Я бы начал с временной установкой index.translog.durability в async. В 2.0 elasticsearch выполняет fsync транслога после каждой операции (до этого fsync выполнялся каждые 5 секунд). Если пользоваться bulk запросами - это обычно не вызывает значительных проблем. Но если выполняется большое количество индивидуальных запросов, то может сильно упасть производительность. Если это не поможет - будем смотреть.

Bingo! И солнце снова в небе!

Спасибо за решение вопроса и за то что ваша команда создает такой замечательный инструмент.

А решение временное, потому что идеологически лучше все же перейти на bulk'и?

Изначально просто использую метод одиночных запросов. Не помню почему так, наверное не нашел как забирать из брокера сразу несколько сообщений для воркера в используемых инструментах (celery). Есть смысл вернуться к поиску?

Да никакой идеологии тут нет - все очень прагматично :slight_smile: Я рассматривал переход на асинхронный fsync как средство диагностики, а не решение проблемы. То есть я просто хотел убедиться, что проблема именно в этом, прежде чем порекомендовать переходить на bulk. Запрос bulk оптимизирован для выполнения большого количества запросов на всех уровнях, начиная с сети и вплоть до синхронизации с диском. То есть кроме диска, вы улучшите производительность как на уровне CPU так и сети.

Игорь, что скажете по поводу такого подхода: сейчас у меня все документы собраны в одном индексе, если я их разнесу по определенному признаку, например ритейлеру, в разные индексы (для чего? ну например исключать из поиска не через query/filter, для подмены индексов (разные версии), для разграничения доступа разных проектов к документам, для уменьшения общего числа документов в каждом из индексов), т.о. у меня получится на данный момент пусть X0 индексов, затем их число возрастет до X00 и я буду передавать эту длинную строку ','.join() в index_name каждого запроса.
Криво?

Сейчас сталкиваюсь с тем что у меня увеличивается время обработки _search по мере увеличения товаров в индексе. Например корневая категория, около 3М товаров, запрос без фильтров, с двумя function_score, вычислимым полем script_fields.script_file, двумя сортировками, 5 агрегациями по параметрам приближается к х (не могу пока посмотреть на prod, там нет es.trace, по newrelic avg 662ms). Изменять подход или попробовать создать кластер?

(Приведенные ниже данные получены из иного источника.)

-- ==== Sys2Proof/Tests/Slice0.lean ====
section
/-!
SUPPORT. The model's own tests. Every expected value stands in 95_test_vectors.md (the V number is named) or is worked
out from the rule named. First the well-formedness smoke, then decoding, one or two steps per instruction, and a
witness for every obligation that has hypotheses.
-/
namespace Sys2Proof.Tests

open Sys2Proof Sys2Proof.Machine

/-! ## Helpers -/

/-- A small state: pc, listed memory words, listed registers, the rest as 95_test_vectors.md's conventions have it. -/
def mk (pc : Word) (words : List (Word × Word)) (gprs : List (RegIdx × Word)) (cc : Word := FL_Z)
    (input : List Byte := []) (answers : List Bool := []) : State :=
  { State.reset with
    pc := pc
    cc := cc
    mem := words.foldl (fun m p => m.write p.1 p.2) []
    regs := gprs.foldl (fun r p => r.set p.1 p.2) State.reset.regs
    input := input
    keyAnswers := answers }

/-- What `f` reads in the state after one step. -/
def after {α : Type} (s : State) (f : State → α) : Option α :=
  match step s with
  | .next t => some (f t)
  | .fault _ => none
  | .refused _ => none

/-- The written bytes of a state. -/
def out (s : State) : List Byte := outputBytes s.output

/-! ## Well-formedness: the one check, and terms it refuses (R91, R92) -/

theorem test_wf_refuses_defined_vectors :
    [0x20, 0x21, 0x22, 0x23, 0x24, 0x25].all (fun v => !(Instr.trapUndefined v).wf) = true := by decide

theorem test_wf_accepts_undefined_vectors :
    [0x00, 0x1F, 0x26, 0xFF].all (fun v => (Instr.trapUndefined v).wf) = true := by decide

/-! ## Decoding: words written out from the formats of R84 and the patterns of R92 -/

/-- BR: 0000 nzp ooooooooo (V51, V50). -/
theorem test_decode_br : decode 0b0000_010_111111101 = .br 0b010 0x1FD ∧ decode 0x0810 = .br 0b100 0x010 := by decide

/-- ADD: 0001 ddd sss 0xx ttt (V20; V28 with bits 4:3 set) and 0001 ddd sss 1 iiiii (V24). -/
theorem test_decode_add :
    decode 0b0001_010_011_0_00_100 = .addReg 2 3 4 ∧ decode 0b0001_010_011_0_11_100 = .addReg 2 3 4 ∧
    decode 0b0001_101_101_1_11111 = .addImm 5 5 0x1F := by decide

/-- AND (V30, V32). -/
theorem test_decode_and :
    decode 0b0101_001_010_0_00_011 = .andReg 1 2 3 ∧ decode 0b0101_001_010_1_10000 = .andImm 1 2 0x10 := by decide

/-- NOT: 1001 ddd sss xxxxxx (V35; V39 with bits 5:0 clear). -/
theorem test_decode_not :
    decode 0b1001_011_100_111111 = .notReg 3 4 ∧ decode 0b1001_001_010_000000 = .notReg 1 2 := by decide

/-- JMP: 1100 xxx bbb xxxxxx (V57; V59). -/
theorem test_decode_jmp : decode 0b1100_000_111_000000 = .jmp 7 ∧ decode 0b1100_111_010_111111 = .jmp 2 := by decide

/-- JSR: 0100 1 ooooooooooo (V60, V62); JSRR: 0100 0 xx bbb xxxxxx (V64; 0x47C0 of 2.6). -/
theorem test_decode_jsr :
    decode 0b0100_1_00000000010 = .jsr 2 ∧ decode 0x4C00 = .jsr 0x400 ∧ decode 0b0100_0_00_011_000000 = .jsrr 3 ∧
    decode 0b0100_0_11_111_000000 = .jsrr 7 := by decide

/-- LD, LDI, LEA, ST, STI: oooo rrr ooooooooo (V70, V74, V81, V84, V86). -/
theorem test_decode_pc_relative :
    decode 0b0010_001_000000010 = .ld 1 2 ∧ decode 0b1010_000_000000001 = .ldi 0 1 ∧
    decode 0b1110_011_111111111 = .lea 3 0x1FF ∧ decode 0b0011_001_000000011 = .st 1 3 ∧
    decode 0b1011_000_000000001 = .sti 0 1 := by decide

/-- LDR, STR: oooo rrr bbb oooooo (V75, V88). -/
theorem test_decode_base_offset :
    decode 0b0110_010_011_111111 = .ldr 2 3 0x3F ∧ decode 0b0111_000_110_111111 = .str 0 6 0x3F := by decide
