theorem witness_DecodeOfEncodeIsTheInstruction :
    (∀ i ∈ [Instr.reset, .encode, .feed, .reservedOp3 0x03, .reservedBit2 0x04, .reservedBit3 0x08, .reservedBit4 0x10,
        .reservedBit5 0x20, .reservedBit6 0x40, .reservedBit7 0x80, .s1Match, .s1Skip 0xFF, .s2Match, .s2Fail 0x06, .lenOk 0x04,
        .lenBad 0x00, .payStore 0xFF],
      i.wf = true ∧ i.condition ctx = true) ∧
    (Instr.s2Retest.wf = true ∧ Instr.s2Retest.condition { ctx with retest := true } = true) ∧
    ((Instr.payCsOk 0).wf = true ∧
      (Instr.payCsOk 0).condition { ctx with storeFits := false, checksumMatches := true } = true) ∧
    ((Instr.payCsBad 0).wf = true ∧ (Instr.payCsBad 0).condition { ctx with storeFits := false } = true) := by decide

theorem witness_ReservedWordsAreRefused :
    (opField 0x03 = 0b11#2 ∨ zeroField 0x03 ≠ 0) ∧ (opField 0x04 = 0b11#2 ∨ zeroField 0x04 ≠ 0) ∧
    ¬ (opField 0x02 = 0b11#2 ∨ zeroField 0x02 ≠ 0) := by decide

theorem witness_StepRunsTheDecodedInstruction :
    ((withScript [] [feedStmt]).feeding = false ∧ (withScript [] [feedStmt]).script = .command 0x02 none :: []) ∧
    ((running goodFrame).feeding = true ∧ mayRead (deliver (running goodFrame)) = true ∧
      (deliver (running goodFrame)).src = 0x06 :: goodFrame.tail) ∧
    ((running [0x06, 0x85]).feeding = true ∧ mayRead (deliver (running [0x06, 0x85])) = false) := by decide

theorem witness_steps_without_config :
    (¬ (running goodFrame).atConfig ∧ ∃ t, step (running goodFrame) = .next t) ∧
    (¬ (withScript [] [.push [1]]).atConfig ∧ ∃ t, step (withScript [] [.push [1]]) = .next t) ∧
    (¬ (withScript [] []).atConfig ∧ ∃ t, step (withScript [] []) = .next t) := by
  refine ⟨⟨?_, _, rfl⟩, ⟨?_, _, rfl⟩, ⟨?_, _, rfl⟩⟩ <;> rintro ⟨h, n, k, r, src, rest, hs⟩ <;>
    simp_all [running, withScript]

theorem witness_ConfigCreatesAnInstance :
    (withScript [] [.config 255 none none []]).feeding = false ∧
    (withScript [] [.config 255 none none []]).script = .config 255 none none [] :: [] ∧ (255 : Byte) ≠ 0 := by decide

theorem witness_ChecksumDetectsOneChangedByte :
    (0 < [(0x01 : Byte)].length ∧ [(0x01 : Byte)][0]? ≠ some 0x00) ∧
    ((0 : Nat) ≠ 1 ∧ [(0x01 : Byte), 0x02][0]? = some 0x01 ∧ [(0x01 : Byte), 0x02][1]? = some 0x02) := by decide

theorem witness_FrameLayout : [(0x06 : Byte)].length = (1 : Byte).toNat := by decide

theorem witness_EncodeWritesTheFrame :
    (lending [1, 2, 3, 4] 8).recIn.length = (lending [1, 2, 3, 4] 8).cfg.size ∧
    Memory.wf (lending [1, 2, 3, 4] 8).dst = true ∧ ¬ (lending [1, 2, 3, 4] 8).cap < (lending [1, 2, 3, 4] 8).cfg.size + 4 := by
  decide

theorem witness_BufferTooSmallWritesNothing :
    (lending [1, 2, 3, 4] 7).recIn.length = (lending [1, 2, 3, 4] 7).cfg.size ∧
    Memory.wf (lending [1, 2, 3, 4] 7).dst = true ∧ (lending [1, 2, 3, 4] 7).cap < (lending [1, 2, 3, 4] 7).cfg.size + 4 := by
  decide

theorem witness_WrongRecordLengthIsRefused :
    (lending [1, 2, 3] 8).recIn.length ≠ (lending [1, 2, 3] 8).cfg.size := by decide

theorem witness_EncodeIsPure :
    let s := lending [1, 2, 3, 4] 8
    let s' := { s with st := .payload, src := [1], dst := [] }
    s.cfg.n = s'.cfg.n ∧ s.recIn = s'.recIn ∧ s.cap = s'.cap ∧ Memory.wf s.dst = true ∧ Memory.wf s'.dst = true ∧
      ∃ t, exec .encode s = .next t := by
  refine ⟨by decide, by decide, by decide, by decide, by decide, ?_⟩
  obtain ⟨t, h, -⟩ := next_with (exec .encode (lending [1, 2, 3, 4] 8)) (fun _ => true) (by decide)
  exact ⟨t, h⟩

theorem witness_EveryLargeEnoughCapacityIsAlike : base.cfg.size + 4 ≤ 8 ∧ base.cfg.size + 4 ≤ 65535 := by decide

theorem witness_states_of_the_decoder :
    base.st = .start1 ∧ ({ base with st := .start2 } : State).st = .start2 ∧
    (({ base with st := .length } : State).cfg.wf = true ∧ ({ base with st := .length } : State).st = .length ∧
      (0x05 : Byte) ≠ ({ base with st := .length } : State).cfg.n) := by decide

theorem witness_AwaitingPayload :
    ((inPayload []).Inv ∧ (inPayload []).st = .payload ∧ (inPayload []).fillCount.toNat < (inPayload []).cfg.size) ∧
    ((inPayload [1, 2, 3, 4]).Inv ∧ (inPayload [1, 2, 3, 4]).st = .payload ∧
      (inPayload [1, 2, 3, 4]).fillCount.toNat = (inPayload [1, 2, 3, 4]).cfg.size ∧
      checksum (inPayload [1, 2, 3, 4]).cfg.n ((inPayload [1, 2, 3, 4]).rxBuf.take (inPayload [1, 2, 3, 4]).cfg.size) = 0x00) :=
  ⟨⟨inv_payload_first, by decide, by decide⟩, inv_payload_last, by decide, by decide, by decide⟩

theorem witness_PayloadTransitionsComplete :
    (inPayload [1, 2, 3, 4]).fillCount.toNat < (inPayload [1, 2, 3, 4]).rxBuf.length ∧
    (inPayload [1, 2, 3, 4]).recordOut.length = (inPayload [1, 2, 3, 4]).cfg.size ∧
    (inPayload [1, 2, 3, 4]).cfg.size ≤ (inPayload [1, 2, 3, 4]).rxBuf.length := by decide
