-- ==== Sys2Proof/Word.lean ====
section
/-!
DEFINITION. The word types of the ZQ9 and their plainest arithmetic (spec 04_formats R61, 03_encoding R48).
-/
namespace Sys2Proof

/-- A byte of memory. -/
abbrev Byte := BitVec 8
/-- A 32-bit register. -/
abbrev Word := BitVec 32
/-- A 64-bit value, as a register pair holds it. -/
abbrev Dword := BitVec 64
/-- A W48 pattern (R63, R64). -/
abbrev W48 := BitVec 48

end Sys2Proof
end

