/-- The address part of an M-format word, with a pair (R230). -/
def memP (l : Nat) : Except Reject MemArg := do
  let a ← oP (fb l 39 32); let ofs ← bv19 (fb l 18 0); let stream ← fin16 (fb l 31 28); let scope ← scopeC (fb l 27 26)
  pure ⟨a, ofs, stream, scope⟩
/-- The address part of an M-format word, with a vault address (R231). -/
def memV (l : Nat) : Except Reject MemArg := do
  let a ← o32 (fb l 39 32); let ofs ← bv19 (fb l 18 0); let stream ← fin16 (fb l 31 28); let scope ← scopeC (fb l 27 26)
  pure ⟨a, ofs, stream, scope⟩
/-- The address part of LDS, whose scope is unused (R249). -/
def memS (l : Nat) : Except Reject MemArg := do
  let a ← oP (fb l 39 32); let ofs ← bv19 (fb l 18 0); let stream ← fin16 (fb l 31 28)
  pure ⟨a, ofs, stream, .core⟩
/-- The address part of CWB. -/
def memW (l : Nat) : Except Reject MemArg := memP l
/-- Operands of the copies (R277). -/
def copyA (l : Nat) : Except Reject CopyArg := do
  let d ← oP (fb l 47 40); let a ← oP (fb l 39 32); let stream ← fin16 (fb l 3 0); let scope ← scopeC (fb l 5 4)
  let rel ← bool (fb l 6 6)
  pure ⟨d, a, stream, scope, rel⟩
/-- The predicate of a history load under PRED (R199). -/
def predO (l : Nat) : Except Reject (Option (Fin 8)) := if fb l 12 12 = 0 then .ok none else some <$> prd (fb l 31 24)
/-- The scale of MXST under SCALE (R133). -/
def scaleO (l : Nat) : Except Reject (Option Opnd) := if fb l 3 3 = 0 then .ok none else some <$> o32 (fb l 31 24)
/-- ORD of an atomic. -/
def ordC (b : Nat) : Except Reject MOrd :=
  match b with
  | 0 => .ok .relaxed | 1 => .ok .acquire | 2 => .ok .release | 3 => .ok .acqrel | _ => .error .reservedValue
/-- Operation of an atomic (R244), with CAS's C operand of n registers; INC and DEC are of B32 only. -/
def atopC (n b c : Nat) : Except Reject AtOp :=
  match b with
  | 0 => .ok .add | 1 => .ok .and | 2 => .ok .or | 3 => .ok .xor | 4 => .ok .minS | 5 => .ok .minZ | 6 => .ok .maxS
  | 7 => .ok .maxZ | 8 => .ok .xchg | 9 => AtOp.cas <$> oN n c
  | 10 => if n = 1 then .ok .inc else .error .reservedValue
  | 11 => if n = 1 then .ok .dec else .error .reservedValue
  | 12 => .ok .fadd | 13 => .ok .fmin | 14 => .ok .fmax | _ => .error .reservedValue
/-- Sizes of the atomics (R244): B32 or B64. -/
def atSizeC (b : Nat) : Except Reject Bool :=
  match b with
  | 2 => .ok false | 3 => .ok true | _ => .error .reservedValue
/-- Operands of an atomic (R43, R244); the address is a pair in global memory. -/
def atomA (glob : Bool) (l : Nat) : Except Reject AtomArg := do
  let b64 ← atSizeC (fb l 3 1)
  let d ← oN1or2 b64 (fb l 47 40); let a ← oN1or2 glob (fb l 39 32); let b ← oN1or2 b64 (fb l 31 24)
  let op ← atopC (if b64 then 2 else 1) (fb l 7 4) (fb l 23 16)
  let stream ← fin16 (fb l 15 12); let scope ← scopeC (fb l 11 10); let ord ← ordC (fb l 9 8)
  pure ⟨d, a, b, op, b64, stream, scope, ord⟩

end Code
open Code
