/-! ## Return from a trap (R403, R420) -/

/-- A stopped thread goes on at a place: at a header it waits for its clause start, inside a clause for a continuation
that fetches the clause again (R400). -/
def Thread.resumeAt (t : Thread) (p : Pos) : Thread :=
  { t with pos := p, mode := if p.mid then .cont true else .header, stop := none, wait := .none }

/-- The kernel-local form of TRET (R403, R420). -/
def Thread.returnLocal (t : Thread) (k : LocalSave) (skip keep : Bool) : Thread :=
  let r := if keep then t.regs else { t.regs.setVs 0 k.v with p := k.p, flags := k.flags }
  { t.resumeAt (if skip then k.skip else k.resume) with kl := none, regs := r, out := if keep then t.out else t.out.lowWritten }

/-! ## Accesses: completion -/

/-- Every part of an access has performed. -/
def Access.performed (a : Access) : Bool := a.parts.all fun p => p.done

/-- An access has performed at its own scope: every part has, and every write of it is visible there (R210, R211). -/
def State.settledAcc (s : State) (a : Access) : Bool :=
  a.performed && (a.vault || s.visible ((a.parts.map APart.wid).filter (· != 0)) (s.performedAt (s.whoOf a.tid a.core) a.scope))

/-- Whether an access's counter falls only once it has performed at its scope. -/
def Access.storeLike (a : Access) : Bool := a.ctr == .store

/-- An FST has completed: its entry is written and performed at die scope (R201). -/
def State.putEnded (s : State) (f : FOp) : Bool :=
  match f.kind with
  | .put _ _ true => s.visible f.writes [.die f.core.die]
  | _ => false

/-- An operation leaves; the counter of its thread falls, and the thread sees its writes with that (R33, R226). -/
def State.endPut (s : State) (f : FOp) : State :=
  let s1 := s.onEn fun e => { e with fops := e.fops.filter fun x => x.id != f.id }
  match s.thread f.tid with
  | none => s1
  | some t => if t.exited then s1 else (s1.down f.tid .tile).onThread f.tid fun x => { x with out := { x.out with unseenT := x.out.unseenT ++ f.writes } }

/-- Accesses that have performed at their own scope leave the machine, and counters of stores fall (R33, R210); so does an FST. -/
def State.settle (s : State) : State :=
  let gone := s.ms.accs.filter s.settledAcc
  let s1 := (gone.filter Access.storeLike).foldl (fun s a => s.down a.tid a.ctr) s
  let s2 := s1.onMs fun m => { m with accs := m.accs.filter fun a => !gone.any fun b => b.id == a.id }
  (s.en.fops.filter s.putEnded).foldl State.endPut s2

/-! ## Issue -/

/-- The threads for which the instruction in hand issues: the issue set of the quadrant in focus. -/
def State.front (s : State) : List Thread :=
  match s.focus with
  | none => []
  | some q =>
    match s.wk.sets.find? fun x => x.1 == q with
    | none => []
    | some x => x.2.filterMap s.thread

/-- The guard of an instruction for a thread (R41). -/
def Thread.guard (t : Thread) (h : Gd) : Bool := t.regs.getP h.p.val != h.neg

/-- What an instruction in hand does for a thread of the issue set. -/
inductive Fate where
  | trap (cause reason : Nat)
  | hit (c : Cause)
  | hold
  | skip
  | go
  deriving DecidableEq, Repr

/-- What an instruction asks before it executes. -/
structure Ask where
  use : Use
  /-- A privileged or granted instruction traps with 0x04 (R57). -/
  deny : Thread → Bool
  /-- A queue operand that is not listed, or listed with the wrong kind, or a bad record span (R58 items 7 and 8). -/
  bind : Thread → Option Nat
  /-- Waits at issue. -/
  ready : Thread → Bool
  /-- A thread whose guard is false waits too (R364). -/
  always : Bool

/-- The order of checks of R58, the guard and the waits at issue (R38, R41, R59). -/
def State.fate (s : State) (h : Gd) (a : Ask) (t : Thread) : Fate :=
  match t.out.hits with
  | c :: _ => .hit c
  | [] =>
    if !a.use.fits t.place.budget then .trap 0x02 0
    else if a.deny t then .trap 0x04 0
    else match a.bind t with
      | some c => .trap c 0
      | none =>
        if h.p.val != 7 && s.pending t [.p h.p.val] then .hold
        else if !t.guard h then (if a.always && !a.ready t then .hold else .skip)
        else if s.pending t a.use.refs then .hold
        else if a.use.readsBad t then .trap 0x20 2
        else if !a.ready t then .hold
        else .go

/-- Applies the fate of a thread that does not execute. -/
def State.settleFate (s : State) (t : Thread) : Fate → State
  | .trap c r => s.trapHere t c r 0 0
  | .hit c => (s.onThread t.id fun x => { x with out := { x.out with hits := x.out.hits.drop 1 } }).trapAt t c
  | .hold => (s.leave t.id).onThread t.id fun x => { x with mode := .held }
  | .skip => s.advance t.id
  | .go => s

/-- A thread waits at its word for something of long latency: the word and the rest of its clause issue as a continuation
(R321, R354). -/
def State.holdFor (s : State) (t : Thread) (w : Wait) : State :=
  (s.leave t.id).onThread t.id fun x => { x with mode := .cont false, wait := w }

/-- The threads of a set that execute. -/
def State.goers (s : State) (h : Gd) (a : Ask) : List Thread := s.front.filter fun t => s.fate h a t == .go

/-- The threads of a set whose guard is false. -/
def State.skippers (s : State) (h : Gd) (a : Ask) : List Thread := s.front.filter fun t => s.fate h a t == .skip

/-- Issues an instruction for the set in focus: threads that trap, hold or skip do so, then the body acts for the threads
that execute, in lane order. -/
def State.issue (s : State) (h : Gd) (a : Ask) (body : List Thread → State → State) : State :=
  let s1 := s.front.foldl (fun s' t => s'.settleFate t (s.fate h a t)) s
  body (s.goers h a) s1

/-- The thread of its group that writes g registers: the one of lowest lane among those that execute (R50). A thread that executes
and traps on a value of its operands is still that one, and nothing is then written (log 58). -/
def isLead (ts : List Thread) (t : Thread) : Bool :=
  match ts.find? fun x => x.place.grp == t.place.grp with
  | some x => x.id == t.id
  | none => false

/-- The destination through which a thread of an issue writes: a g register only for the lead of its group. -/
def destOf (ts : List Thread) (t : Thread) (d : Opnd) : Opnd :=
  match d with
  | .g n => if isLead ts t then .g n else .z
  | d => d

/-- No privilege, no binding, no wait. -/
def Ask.of (u : Use) : Ask := ⟨u, fun _ => false, fun _ => none, fun _ => true, false⟩

/-- A privileged instruction: it runs in privileged mode only (R56, R376). -/
def Ask.priv (u : Use) : Ask := { Ask.of u with deny := fun t => !t.place.priv }

/-- The outcome of a step that has a next state. -/
abbrev Out := Host.Outcome State Fault Refusal

end Sys2Proof.Machine
end

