-- ==== Sys2Proof/Machine/Access.lean ====
section
/-!
DEFINITION. The MEM class at issue (R214, R230 to R258): addresses and their precise faults, the accesses that enter the
abstract machine, FSAMP, fences, joins, prefetches.
-/
namespace Sys2Proof.Machine

/-! ## Placing an access -/

/-- A part not yet performed. -/
def APart.new (ofs len ea : Nat) : APart := ⟨ofs, len, ea, false, 0, none, false, none, none⟩

/-- The parts of n bytes at an effective address, one for each line (R228, R235). -/
def splitParts (ea n : Nat) : List APart :=
  let k := 128 - ea % 128
  if n ≤ k then [APart.new 0 n ea] else [APart.new 0 k ea, APart.new k (n - k) ((ea + k) % 2 ^ 64)]

/-- Every entry of a core's operand log is occupied (R408). -/
def State.logFull (s : State) (c : CoreId) : Bool := decide (64 ≤ (s.ms.oplog.filter fun o => o.core == c).length)

/-- Waits at issue of an instruction that places an access: a counter that would pass 63 (R34), a full operand log
(R408), and an earlier FSAMP for a sampler read (R252). -/
def State.memReady (s : State) (c : Ctr) (samp : Bool) (t : Thread) : Bool :=
  decide (t.ctr.get c < 63) && !s.logFull t.place.core && (!samp || t.out.fsamp.isEmpty)

/-- What an instruction asks before it places an access. -/
def State.memAsk (s : State) (i : Instr) (c : Ctr) (samp priv : Bool) : Ask :=
  { Ask.of (useOf i) with ready := s.memReady c samp, deny := fun t => priv && !t.place.priv }

/-- How an access is ordered. -/
structure AOrd where
  stream : Nat
  scope : Scope
  acq : Bool
  rel : Bool
  prom : Bool
  deriving DecidableEq, Repr

/-- The order of an M-format instruction. -/
def memOrd (m : MemArg) (acq rel prom : Bool) : AOrd := ⟨m.stream.val, m.scope, acq, rel, prom⟩

/-- Places an access of thread t, as it stood before the issue, and raises its counter (R33, R214). -/
def State.place (s : State) (t : Thread) (vault : Bool) (o : AOrd) (k : AKind) (c : Ctr) (dreg : Nat) (ps : List APart) : State :=
  let a : Access := {
    id := s.nextId, tid := t.id, core := t.place.core, vault := vault, stream := o.stream, scope := o.scope, acq := o.acq,
    rel := o.rel, prom := o.prom, kind := k, ctr := c, pos := t.pos, dreg := dreg, parts := ps,
    data := List.replicate ((ps.map APart.len).foldl (· + ·) 0) 0, bad := false, withdrawn := false, arrived := none, promo := none }
  (({ s with nextId := s.nextId + 1 }).onMs fun m => { m with accs := m.accs ++ [a] }).up t.id c

/-! ## Forms of issue -/

/-- What a form of access does once its address is good. -/
structure MForm where
  ord : AOrd
  ctr : Ctr
  /-- Bytes. -/
  n : Nat
  /-- Destination, and its registers; none for a store. -/
  d : Opnd
  regs : Nat
  dreg : Nat
  /-- The kind, from the state before the issue, the thread and its destination. -/
  kind : State → Thread → Opnd → AKind
  /-- The thread waits for the access (R247). -/
  waits : Bool

/-- A thread places its access at an address, and goes on or waits. -/
def MForm.put (f : MForm) (s0 : State) (ts : List Thread) (t : Thread) (vault : Bool) (ps : List APart) (s : State) : State :=
  let id := s.nextId
  let d := destOf ts t f.d
  let s1 := (s.place t vault f.ord (f.kind s0 t d) f.ctr f.dreg ps).hold t id d f.regs
  if f.waits then s1.waitOn t.id (.atomic id) else s1.advance t.id

/-- Issue of a global access at an effective address of each thread: alignment (R246), canonical form (R230). Where only the part
beyond a line is not canonical, its fault is one of translation, met when the access performs (R235, log 62). -/
def gmem (i : Instr) (h : Gd) (f : MForm) (align samp priv : Bool) (ea : State → Thread → Nat) (s : State) : Out :=
  .next (s.issue h (s.memAsk i f.ctr samp priv) fun ts s1 => ts.foldl (fun s' t =>
    let a := ea s t
    if align && a % f.n != 0 then s'.trapHere t 0x05 0 a 0
    else if !canonical a then s'.trapHere t 0x10 1 a 0
    else f.put s ts t false (splitParts a f.n) s') s1)

/-- Issue of a vault access at a vault address of each thread: alignment (R242, R246), then the checks of R233. -/
def vmem (i : Instr) (h : Gd) (f : MForm) (align cr : Bool) (va : State → Thread → Nat) (s : State) : Out :=
  .next (s.issue h (s.memAsk i f.ctr false false) fun ts s1 => ts.foldl (fun s' t =>
    let a := va s t
    if align && a % f.n != 0 then s'.trapHere t 0x05 0 a 0
    else match s.vaultKey t.place a f.n cr with
      | .error e => s'.trapFlt t e a
      | .ok k => f.put s ts t true [APart.new 0 f.n k] s') s1)

/-- The effective address of an M-format instruction (R230), and its vault address (R231). -/
def memEa (m : MemArg) (s : State) (t : Thread) : Nat := eaOf (s.rd2 t m.a).toNat m.ofs
def memVa (m : MemArg) (s : State) (t : Thread) : Nat := vaOf (s.rd t m.a).toNat m.ofs

/-- The bytes of a store, latched at issue (R39, R234). -/
def State.storeBytes (s : State) (t : Thread) (d : Opnd) (sz : Size) : List Byte := toBytes sz.bytes (ofWords (s.rdSpan t d sz.regs))

/-- A store without a destination register. -/
def storeForm (o : AOrd) (n : Nat) (d : Opnd) (k : State → Thread → AKind) : MForm := ⟨o, .store, n, .z, 0, d.byte, fun s t _ => k s t, false⟩

/-! ## Loads and stores (R237), tagged words (R239 to R241) -/

def execLd (h : Gd) (d : Opnd) (m : MemArg) (sz : Size) (sx acq prom : Bool) (s : State) : Out :=
  gmem (.ld h d m sz sx acq prom) h ⟨memOrd m acq false prom, .load, sz.bytes, d, sz.regs, d.byte, fun _ _ d => .load d sz sx, false⟩
    false false false (memEa m) s
def execSt (h : Gd) (d : Opnd) (m : MemArg) (sz : Size) (rel : Bool) (s : State) : Out :=
  gmem (.st h d m sz rel) h (storeForm (memOrd m false rel false) sz.bytes d fun s t => .store (s.storeBytes t d sz)) false false false (memEa m) s
def execLdv (h : Gd) (d : Opnd) (m : MemArg) (sz : Size) (sx acq cr : Bool) (s : State) : Out :=
  vmem (.ldv h d m sz sx acq cr) h ⟨memOrd m acq false false, .load, sz.bytes, d, sz.regs, d.byte, fun _ _ d => .load d sz sx, false⟩
    false cr (memVa m) s
def execStv (h : Gd) (d : Opnd) (m : MemArg) (sz : Size) (rel cr : Bool) (s : State) : Out :=
  vmem (.stv h d m sz rel cr) h (storeForm (memOrd m false rel false) sz.bytes d fun s t => .store (s.storeBytes t d sz)) false cr (memVa m) s
def execLdt (h : Gd) (d : Opnd) (m : MemArg) (sz : Size) (take acq cr : Bool) (s : State) : Out :=
  vmem (.ldt h d m sz take acq cr) h ⟨memOrd m acq false false, .load, sz.bytes, d, sz.regs, d.byte, fun _ _ d => .ldt d sz take, false⟩
    true cr (memVa m) s
def execStt (h : Gd) (d : Opnd) (m : MemArg) (sz : Size) (rel cr : Bool) (s : State) : Out :=
  vmem (.stt h d m sz rel cr) h (storeForm (memOrd m false rel false) sz.bytes d fun s t => .stt (s.storeBytes t d sz)) true cr (memVa m) s
def execTagopEmpty (h : Gd) (m : MemArg) (sz : Size) (rel cr : Bool) (s : State) : Out :=
  vmem (.tagopEmpty h m sz rel cr) h (storeForm (memOrd m false rel false) sz.bytes .z fun _ _ => .tagop false) true cr (memVa m) s
def execTagopFull (h : Gd) (m : MemArg) (sz : Size) (rel cr : Bool) (s : State) : Out :=
  vmem (.tagopFull h m sz rel cr) h (storeForm (memOrd m false rel false) sz.bytes .z fun _ _ => .tagop true) true cr (memVa m) s

/-! ## Atomics (R244 to R247) -/

/-- The operation of an atomic, without the comparison operand. -/
def atomOp : AtOp → AOp
  | .add => .add | .and => .and | .or => .or | .xor => .xor | .minS => .minS | .minZ => .minZ | .maxS => .maxS | .maxZ => .maxZ
  | .xchg => .xchg | .cas _ => .cas | .inc => .inc | .dec => .dec | .fadd => .fadd | .fmin => .fmin | .fmax => .fmax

Сложно что-то конкретно рекомендовать, не зная деталей. Разделение по определенному признаку - это популярный подход, когда поиск или крупномасштабные изменения происходят по этому признаку. Разделять можно либо по шардам, либо по индексам, либо и по шардам и индексам одновременно с использование алиасов. В Elasticsearch: The Definitive Guide есть подробное описание данного подхода, так что я его здесь повторять не буду.

Что касается оптимизации запросов - то надо смотреть, что работает медленно. Самый простой способ - это создать нагрузку на тестовый кластер, так чтобы в любой момент несколько реальных запросов работало параллельно и запустить hot_threads несколько раз подряд. По результатам hot_threads часто можно понять, какая часть запроса вызывает наибольшую нагрузку.